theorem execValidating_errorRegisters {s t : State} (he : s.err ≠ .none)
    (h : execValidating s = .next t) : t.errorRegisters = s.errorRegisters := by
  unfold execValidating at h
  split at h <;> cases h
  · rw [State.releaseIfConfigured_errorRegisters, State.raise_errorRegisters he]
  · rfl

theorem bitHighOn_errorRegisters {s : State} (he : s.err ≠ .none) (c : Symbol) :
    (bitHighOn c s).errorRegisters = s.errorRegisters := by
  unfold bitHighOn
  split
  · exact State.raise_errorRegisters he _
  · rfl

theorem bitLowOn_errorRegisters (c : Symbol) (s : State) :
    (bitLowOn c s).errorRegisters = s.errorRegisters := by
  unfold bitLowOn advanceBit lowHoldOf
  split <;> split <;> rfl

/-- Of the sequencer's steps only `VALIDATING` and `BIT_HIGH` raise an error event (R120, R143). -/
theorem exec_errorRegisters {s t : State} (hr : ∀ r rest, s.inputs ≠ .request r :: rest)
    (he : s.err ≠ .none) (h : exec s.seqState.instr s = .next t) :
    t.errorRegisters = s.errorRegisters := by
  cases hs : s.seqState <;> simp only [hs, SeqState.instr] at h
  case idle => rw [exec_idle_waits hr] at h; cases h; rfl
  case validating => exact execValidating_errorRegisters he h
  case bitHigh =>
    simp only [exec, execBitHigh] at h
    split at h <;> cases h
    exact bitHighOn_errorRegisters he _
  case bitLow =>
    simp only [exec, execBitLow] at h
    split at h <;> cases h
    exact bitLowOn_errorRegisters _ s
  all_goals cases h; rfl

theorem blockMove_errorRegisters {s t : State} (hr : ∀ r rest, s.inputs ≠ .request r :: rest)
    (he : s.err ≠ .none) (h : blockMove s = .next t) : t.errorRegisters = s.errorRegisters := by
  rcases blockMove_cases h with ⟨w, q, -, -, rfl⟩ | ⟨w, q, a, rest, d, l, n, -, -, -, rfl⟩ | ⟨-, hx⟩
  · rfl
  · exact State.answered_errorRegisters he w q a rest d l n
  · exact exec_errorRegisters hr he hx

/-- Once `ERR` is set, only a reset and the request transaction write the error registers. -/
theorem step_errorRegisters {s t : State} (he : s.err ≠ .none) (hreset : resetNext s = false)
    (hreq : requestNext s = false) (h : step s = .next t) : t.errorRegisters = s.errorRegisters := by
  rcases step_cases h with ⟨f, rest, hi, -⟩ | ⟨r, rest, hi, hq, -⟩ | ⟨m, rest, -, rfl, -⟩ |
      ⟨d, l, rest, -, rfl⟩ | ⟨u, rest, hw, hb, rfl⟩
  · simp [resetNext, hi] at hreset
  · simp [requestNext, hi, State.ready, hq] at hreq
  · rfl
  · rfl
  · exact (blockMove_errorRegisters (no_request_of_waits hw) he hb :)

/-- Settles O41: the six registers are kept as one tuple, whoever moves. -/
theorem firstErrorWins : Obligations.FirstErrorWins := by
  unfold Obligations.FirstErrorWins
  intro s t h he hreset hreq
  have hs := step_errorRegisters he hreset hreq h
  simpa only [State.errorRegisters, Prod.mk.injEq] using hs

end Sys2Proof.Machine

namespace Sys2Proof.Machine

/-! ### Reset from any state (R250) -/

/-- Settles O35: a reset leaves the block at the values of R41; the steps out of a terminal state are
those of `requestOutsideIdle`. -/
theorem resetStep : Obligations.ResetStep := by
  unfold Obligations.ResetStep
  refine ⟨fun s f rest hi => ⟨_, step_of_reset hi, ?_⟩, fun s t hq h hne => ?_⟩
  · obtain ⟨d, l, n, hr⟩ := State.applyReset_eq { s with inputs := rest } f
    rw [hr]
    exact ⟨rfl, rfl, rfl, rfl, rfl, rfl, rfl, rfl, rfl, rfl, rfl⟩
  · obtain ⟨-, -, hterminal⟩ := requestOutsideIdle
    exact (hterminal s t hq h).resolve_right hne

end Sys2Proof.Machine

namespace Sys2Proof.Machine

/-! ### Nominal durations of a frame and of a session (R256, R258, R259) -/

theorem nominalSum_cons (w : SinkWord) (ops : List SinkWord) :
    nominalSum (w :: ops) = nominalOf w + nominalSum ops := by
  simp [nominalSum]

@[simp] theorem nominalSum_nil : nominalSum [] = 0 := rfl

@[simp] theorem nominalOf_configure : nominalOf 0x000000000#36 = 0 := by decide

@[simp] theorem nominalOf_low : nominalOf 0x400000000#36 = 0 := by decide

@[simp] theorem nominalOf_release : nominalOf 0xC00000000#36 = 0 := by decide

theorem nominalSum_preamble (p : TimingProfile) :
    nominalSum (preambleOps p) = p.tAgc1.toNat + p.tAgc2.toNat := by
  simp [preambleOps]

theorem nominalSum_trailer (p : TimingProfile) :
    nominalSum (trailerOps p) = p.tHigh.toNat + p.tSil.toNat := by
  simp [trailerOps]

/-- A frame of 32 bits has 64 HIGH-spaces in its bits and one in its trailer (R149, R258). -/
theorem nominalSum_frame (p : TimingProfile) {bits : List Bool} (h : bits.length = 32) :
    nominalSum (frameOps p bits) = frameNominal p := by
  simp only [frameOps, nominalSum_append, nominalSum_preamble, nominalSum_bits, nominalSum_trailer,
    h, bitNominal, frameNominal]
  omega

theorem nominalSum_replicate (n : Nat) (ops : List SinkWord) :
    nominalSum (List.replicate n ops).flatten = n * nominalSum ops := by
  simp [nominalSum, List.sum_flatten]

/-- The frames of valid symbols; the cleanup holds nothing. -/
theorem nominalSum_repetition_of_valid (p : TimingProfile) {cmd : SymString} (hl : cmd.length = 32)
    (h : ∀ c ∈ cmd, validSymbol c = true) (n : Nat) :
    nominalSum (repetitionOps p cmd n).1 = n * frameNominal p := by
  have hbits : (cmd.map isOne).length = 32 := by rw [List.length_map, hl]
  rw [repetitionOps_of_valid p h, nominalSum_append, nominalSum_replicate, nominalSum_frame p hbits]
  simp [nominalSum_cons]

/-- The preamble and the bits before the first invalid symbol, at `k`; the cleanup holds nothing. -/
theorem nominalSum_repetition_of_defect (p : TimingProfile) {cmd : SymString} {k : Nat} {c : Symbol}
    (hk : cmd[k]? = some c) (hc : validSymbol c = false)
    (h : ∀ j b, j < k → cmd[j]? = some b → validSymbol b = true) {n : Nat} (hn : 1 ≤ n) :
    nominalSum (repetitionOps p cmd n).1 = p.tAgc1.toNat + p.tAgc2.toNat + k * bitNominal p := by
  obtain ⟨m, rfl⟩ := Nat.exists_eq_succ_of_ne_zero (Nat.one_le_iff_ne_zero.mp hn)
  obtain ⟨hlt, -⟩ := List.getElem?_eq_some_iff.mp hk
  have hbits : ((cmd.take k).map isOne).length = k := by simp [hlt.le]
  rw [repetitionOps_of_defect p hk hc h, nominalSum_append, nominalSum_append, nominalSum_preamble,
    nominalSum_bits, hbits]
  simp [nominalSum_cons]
--*--
*What the exercise asks*:
Nothing but the lines from the one containing "rw [repetitionOps_of_defect p" to the end of the entries belongs in the answer, and each must match exactly.

*Completed exercise*:
  rw [repetitionOps_of_defect p hk hc h, nominalSum_append, nominalSum_append, nominalSum_preamble,
    nominalSum_bits, hbits]
  simp [nominalSum_cons]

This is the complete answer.